Boston Gang Wars- Waterfront Murders – Paul Affanato

PAUL AFFANATO, 50                                                                                                                                                                                              June 8, 1958

A little less than six months after Sullivan’s murder on June 8, 1958, , 50, was found murdered in a fourth-floor apartment at 52 Columbia Road. Dorchester, where he had lived for two years. Affanato a small-time hoodlum who hung around the bars in the South End had a criminal record dating back thirty years including offenses for gambling and “wife beating.” Affanato, like Sullivan was a former boxer. Unlike Sullivan, his record showed he was connected to illegal narcotics.

The South End had some real seedy places at this time. It jutted up against Boston’s Combat Zone.  It was surrounded by South Boston, Roxbury and the Fenway area. Back in the fifties much of it was in disrepair. The South End had the elevated train running through it that cast its shadow on Washington Street and made the many bars underneath it look too dreary to think of even entering. It would change drastically over the years but back then it was a run-down place with many boarded-up houses.

I was familiar with the South End having attended my first two years of high school there. Prior to that, I spent several years as an altar bo

y at the South End Jesuit Church, perhaps the nicest Catholic Church in Boston, the Immaculate Conception. It had a magnificent upstairs where celebratory masses were held; and more modest downstairs with a main altar and other alters off to each side. Brother Earhart would give us twenty-five cents for assisting the priests at mass in the morning before we headed off to school.

The dreariest part of serving as an altar boy was assisting during a funeral mass downstairs for one of the many homeless people. Few other people would attend the service. The mass would move quickly. The pine casket carried out as quickly as it came in. The death of Paul Affanato made me recall these quick, sparsely attended services because I could find little information about him or his death.

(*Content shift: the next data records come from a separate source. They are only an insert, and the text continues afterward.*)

-- ==== Sys2Proof/Word.lean ====
section
/-! DEFINITION. The words of the machine: a register is 64 bits (R12), a physical address is 48 bits (R9). -/

namespace Sys2Proof

/-- The value of one register (R12). -/
abbrev Word := BitVec 64

/-- A physical address (R9). -/
abbrev PAddr := BitVec 48

/-- A byte of memory. -/
abbrev Byte := BitVec 8

end Sys2Proof
end

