-- ==== Sys2Proof/Syntax.lean ====
section
/-! DEFINITION. The commands of the block: one constructor per row of spec/opcode_table.json, with its operands. -/

namespace Sys2Proof

/-- Who issues an access (R29, R455). -/
inductive Agent where
  | hart (h : Nat) | newt | basecamp | jtag | device
  deriving DecidableEq, Repr

/-- The tags of an access: its world, and the instance number and generation it carries if an instance
initiated it (R29). -/
structure Issuer where
  sealed : Bool
  vi : Option Nat
  gen : Nat
  agent : Agent
  deriving DecidableEq, Repr

/-- The fields of a time message, Table 2.4; times count 2⁻¹⁶ ns. -/
structure TimeMsg where
  announce : Bool
  seq : Nat
  state : Nat
  txTime : Nat
  echoTx : Nat
  echoRx : Nat
  candRun : Nat
  candPrio : Nat
  candSerial : Nat
  candId : Nat
  annSeq : Nat
  hops : Nat
  tscale : Nat
  period : Nat
  origin : Nat
  base : Nat
  swValid : Bool
  swPeriod : Nat
  swFrame : Nat
  deriving DecidableEq, Repr

/-- The privilege modes of a hart, numbered as Table 18.11 does. -/
inductive PrivMode where
  | u | s | vu | vs | m
  deriving DecidableEq, Repr, Inhabited

/-- Where a register write goes: an address with an access size, or a CSR of a hart written in a mode. -/
inductive RegTarget where
  | addr (a : PAddr) (size : Nat)
  | csr (h : Fin 216) (num : Fin 4096) (mode : PrivMode)
  deriving DecidableEq, Repr

/-- What a hart records of a sampled instruction (SKSMPPC, SKSMPADDR, SKSMPINFO). -/
structure Sample where
  /-- Instructions retired by the hart so far. -/
  retired : Nat
  pc : Word
  addr : Word
  latency : Nat
  /-- Bits 9 to 3 of SKSMPINFO. -/
  marks : Nat
  mode : PrivMode
  deriving DecidableEq, Repr

/-- The AMO operations of the A extension, on 4 or 8 bytes. -/
inductive AmoOp where
  | swap | add | xor | and | or | min | max | minu | maxu
  deriving DecidableEq, Repr

/-- What an access of a core, or a prefetch, asks of its caches. -/
inductive AccKind where
  | load | fetch
  /-- An AMO and an LR of 4 or 8 bytes, and an SC with its bytes (R121). -/
  | amo (op : AmoOp) (wide : Bool) (value : Word) | lr (wide : Bool) | sc (bytes : List Nat)
  /-- Bytes stored from the access's offset in the line. -/
  | store (bytes : List Nat)
  /-- A prefetch into L1D or into L2 (R148). -/
  | prefL1 | prefL2
  deriving DecidableEq, Repr, Inhabited

/-- An access of hart `h` to a line of HBM: its byte offset in the line, world, class and PC, and the mode it is made in. World and
class are what the mode, the cluster and the windows give it (`State.accessTagged`). -/
structure Access where
  h : Nat
  line : Nat
  off : Nat
  kind : AccKind
  sealed : Bool
  reserved : Bool
  pc : Nat
  mode : PrivMode
  deriving DecidableEq, Repr, Inhabited

/-- An access to Piton memory (R160). -/
inductive PitonKind where
  | load (size : Nat) | store (bytes : List Nat) | amo (op : AmoOp) (wide : Bool) (value : Word) | lrsc | fetch (size : Nat)
  deriving DecidableEq, Repr

/-- The coherence messages (Table 7.2). -/
inductive CohKind where
  | rdS | rdX | upg | wb | cmo | ncRd | ncWr | snpS | snpI | snpC | rspI | rspK | rspId | rspKd | rspEvd
  | dataS | dataE | gntX | fack | wbAck | wbStale | cmp | nak
  deriving DecidableEq, Repr, Inhabited

/-- The fields of a coherence message (Tables 7.2 and 8.3); a kind uses those it carries. -/
structure CohMsg where
  /-- Source identifier (Table 7.1); homes send 0x40 + h. -/
  src : Nat
  line : Nat
  txn : Nat
  sealed : Bool
  vi : Option Nat
  gen : Nat
  reserved : Bool
  /-- SHR, KEEP or DISC. -/
  flag : Bool
  /-- CMO: 0 CLN, 1 FLS, 2 INV. -/
  op : Nat
  /-- WB tag, or NAK code. -/
  tag : Nat
  mask : Nat
  data : List Nat
  poison : Bool
  /-- Error status of a reply (R428). -/
  err : Bool
  /-- A field that Table 7.2 or 8.3 does not allow (code 0x01 of Table 7.9). -/
  malformed : Bool
  deriving DecidableEq, Repr, Inhabited

/-- A CDP message: the fields of its header (Table 8.3), and the 16-byte units behind it (R188). -/
structure CdpMsg where
  opcode : Nat
  sealed : Bool
  cls : Fin 4
  vc : Fin 4
  /-- DATA. -/
  data : Bool
  poison : Bool
  /-- SHR, KEEP or DISC, by opcode. -/
  flag : Bool
  /-- OP: the operation of a CMO, or the size of an IO access as a power of two. -/
  op : Fin 4
  source : Nat
  tag : Nat
  txn : Nat
  vi : Option Nat
  gen : Nat
  pa : PAddr
  body : List Nat
  deriving DecidableEq, Repr, Inhabited

/-- What a die sends in parameter exchange (Table 8.6). -/
structure PeerParams where
  verMaj : Nat
  verMin : Nat
  cls : Fin 4
  vendor : Nat
  spares : Fin 4
  credits : List Nat
  failedRx : Nat
  failedTx : Nat
  deriving DecidableEq, Repr

/-- The message of a mesh packet (Table 8.4). -/
inductive MeshOp where
  | coh (k : CohKind) | ioRd | ioWr | ioCmp
  deriving DecidableEq, Repr, Inhabited

/-- The code of a message (Table 8.4). -/
def MeshOp.code : MeshOp → Nat
  | .coh .rdS => 0x01 | .coh .rdX => 0x02 | .coh .upg => 0x03 | .coh .wb => 0x04 | .coh .cmo => 0x05
  | .coh .ncRd => 0x06 | .coh .ncWr => 0x07 | .coh .snpS => 0x10 | .coh .snpI => 0x11 | .coh .snpC => 0x12
  | .coh .rspI => 0x18 | .coh .rspK => 0x19 | .coh .rspId => 0x1A | .coh .rspKd => 0x1B | .coh .rspEvd => 0x1C
  | .coh .dataS => 0x20 | .coh .dataE => 0x21 | .coh .gntX => 0x22 | .coh .fack => 0x23 | .coh .wbAck => 0x24
  | .coh .wbStale => 0x25 | .coh .cmp => 0x26 | .coh .nak => 0x27 | .ioRd => 0x30 | .ioWr => 0x31 | .ioCmp => 0x32

/-- Units behind the header of a message, by opcode and DATA (R188): a line, the byte mask of an NC_WR, and the one unit of an
IO_WR or of an IO_CMP that answers a read. -/
def cdpTail (opcode : Nat) (data read : Bool) : Nat :=
  if opcode = 0x31 then 1
  else if opcode = 0x32 then (if read then 1 else 0)
  else (if data then 4 else 0) + (if opcode = 0x07 then 1 else 0)

/-- The units behind the header of a message are those its opcode and DATA call for; an IO_CMP carries one for a read. -/
def CdpMsg.bodyOk (m : CdpMsg) : Bool := [false, true].any (fun r => m.body.length == cdpTail m.opcode m.data r)

/-- What the hub sends in parameter exchange (Table 8.6). -/
structure HubParams where
  verMaj : Nat
  verMin : Nat
  site : Nat
  credits : List Nat
  failedRx : Nat
  failedTx : Nat
  deriving DecidableEq, Repr, Inhabited

/-- A message handed to a network interface (R208) at port `sport` of node `src`, for port `dport` of node `dst`: `bulk` is
its issuer's mark on a non-caching message, `promoted` that it is a snoop of a promoted transaction (R174). A snoop goes to
the dies of the mask `dies` instead, one copy each (R212). -/
structure MeshPkt where
  op : MeshOp
  msg : CdpMsg
  bulk : Bool
  promoted : Bool
  dies : Fin 4096
  src : Fin 100
  sport : Fin 4
  dst : Fin 100
  dport : Fin 4
  issuer : Issuer
  deriving DecidableEq, Repr
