-- ==== Sys2Proof/Decode.lean ====
section
/-! DEFINITION. The decoder of command words. The table gives no row any bits, so that no word spells a command. -/

namespace Sys2Proof

/-- The command that a word spells by the bits of the table: none, since no row gives bits. -/
def decodeTableWord (_nbits _w : Nat) : Option Instr := none

end Sys2Proof
end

A few months prior to his death on January 7, 1958, the Boston police received an anonymous letter which sent them to Affanato’s apartment. The letter accused him of dealing in narcotics. His apartment was searched, no narcotics were found but a bank book showing $16,000 (2022 equivalent $143,000) in deposits was discovered along with keys that appeared to belong to safe deposit boxes. He was arrested but quickly released. That was a lot of money for a guy with a criminal record living in a back apartment in a four-story multi-family brick building on Colombia Road in Dorchester. It points to the illegal drug dealing.

When his body was discovered, he had been bound at his ankles with a necktie and gagged with a heavy towel knotted over his mouth. He had gunshot flesh wound on his belly. It was reported he had “been tortured with a knife before being shot by a .32 caliber bullet in the left temple” at close quarters.  He had $14,000 (2022 equivalent $124,000) in his bank account at the time of his murder. The police surmised that the culprits who did this were looking for some information that Affanato possessed. I would suggest the information was related to the money or drugs which he was holding.

What give the drug supposition some support is Affanato was reported to be connected to Johnny Earle and John “Fats” Buccelli in the South End. He and Buccelli hung out at the same South End spots.  The talk on the street had Buccelli leaving a large sum of money for safekeeping with a friend while he was doing his two-year sentence at Deer Island after being convicted for possession of the Brink’s money. He was released on May 19, 1958. It was rumored that he was running into trouble collecting it.

We will never know but Affanato could very well have been holding both money and drugs for Buccelli. Perhaps Buccelli approached him and wanted them back. Affanato may have balked at the request. The unmistakable thread running through these murders was Buccelli, illegal narcotics, and the waterfront. We do know that twenty days after Buccelli was released from prison, Affanato was murdered; and a month after his release, eleven days after Affanato’s murder, Buccelli himself was murdered.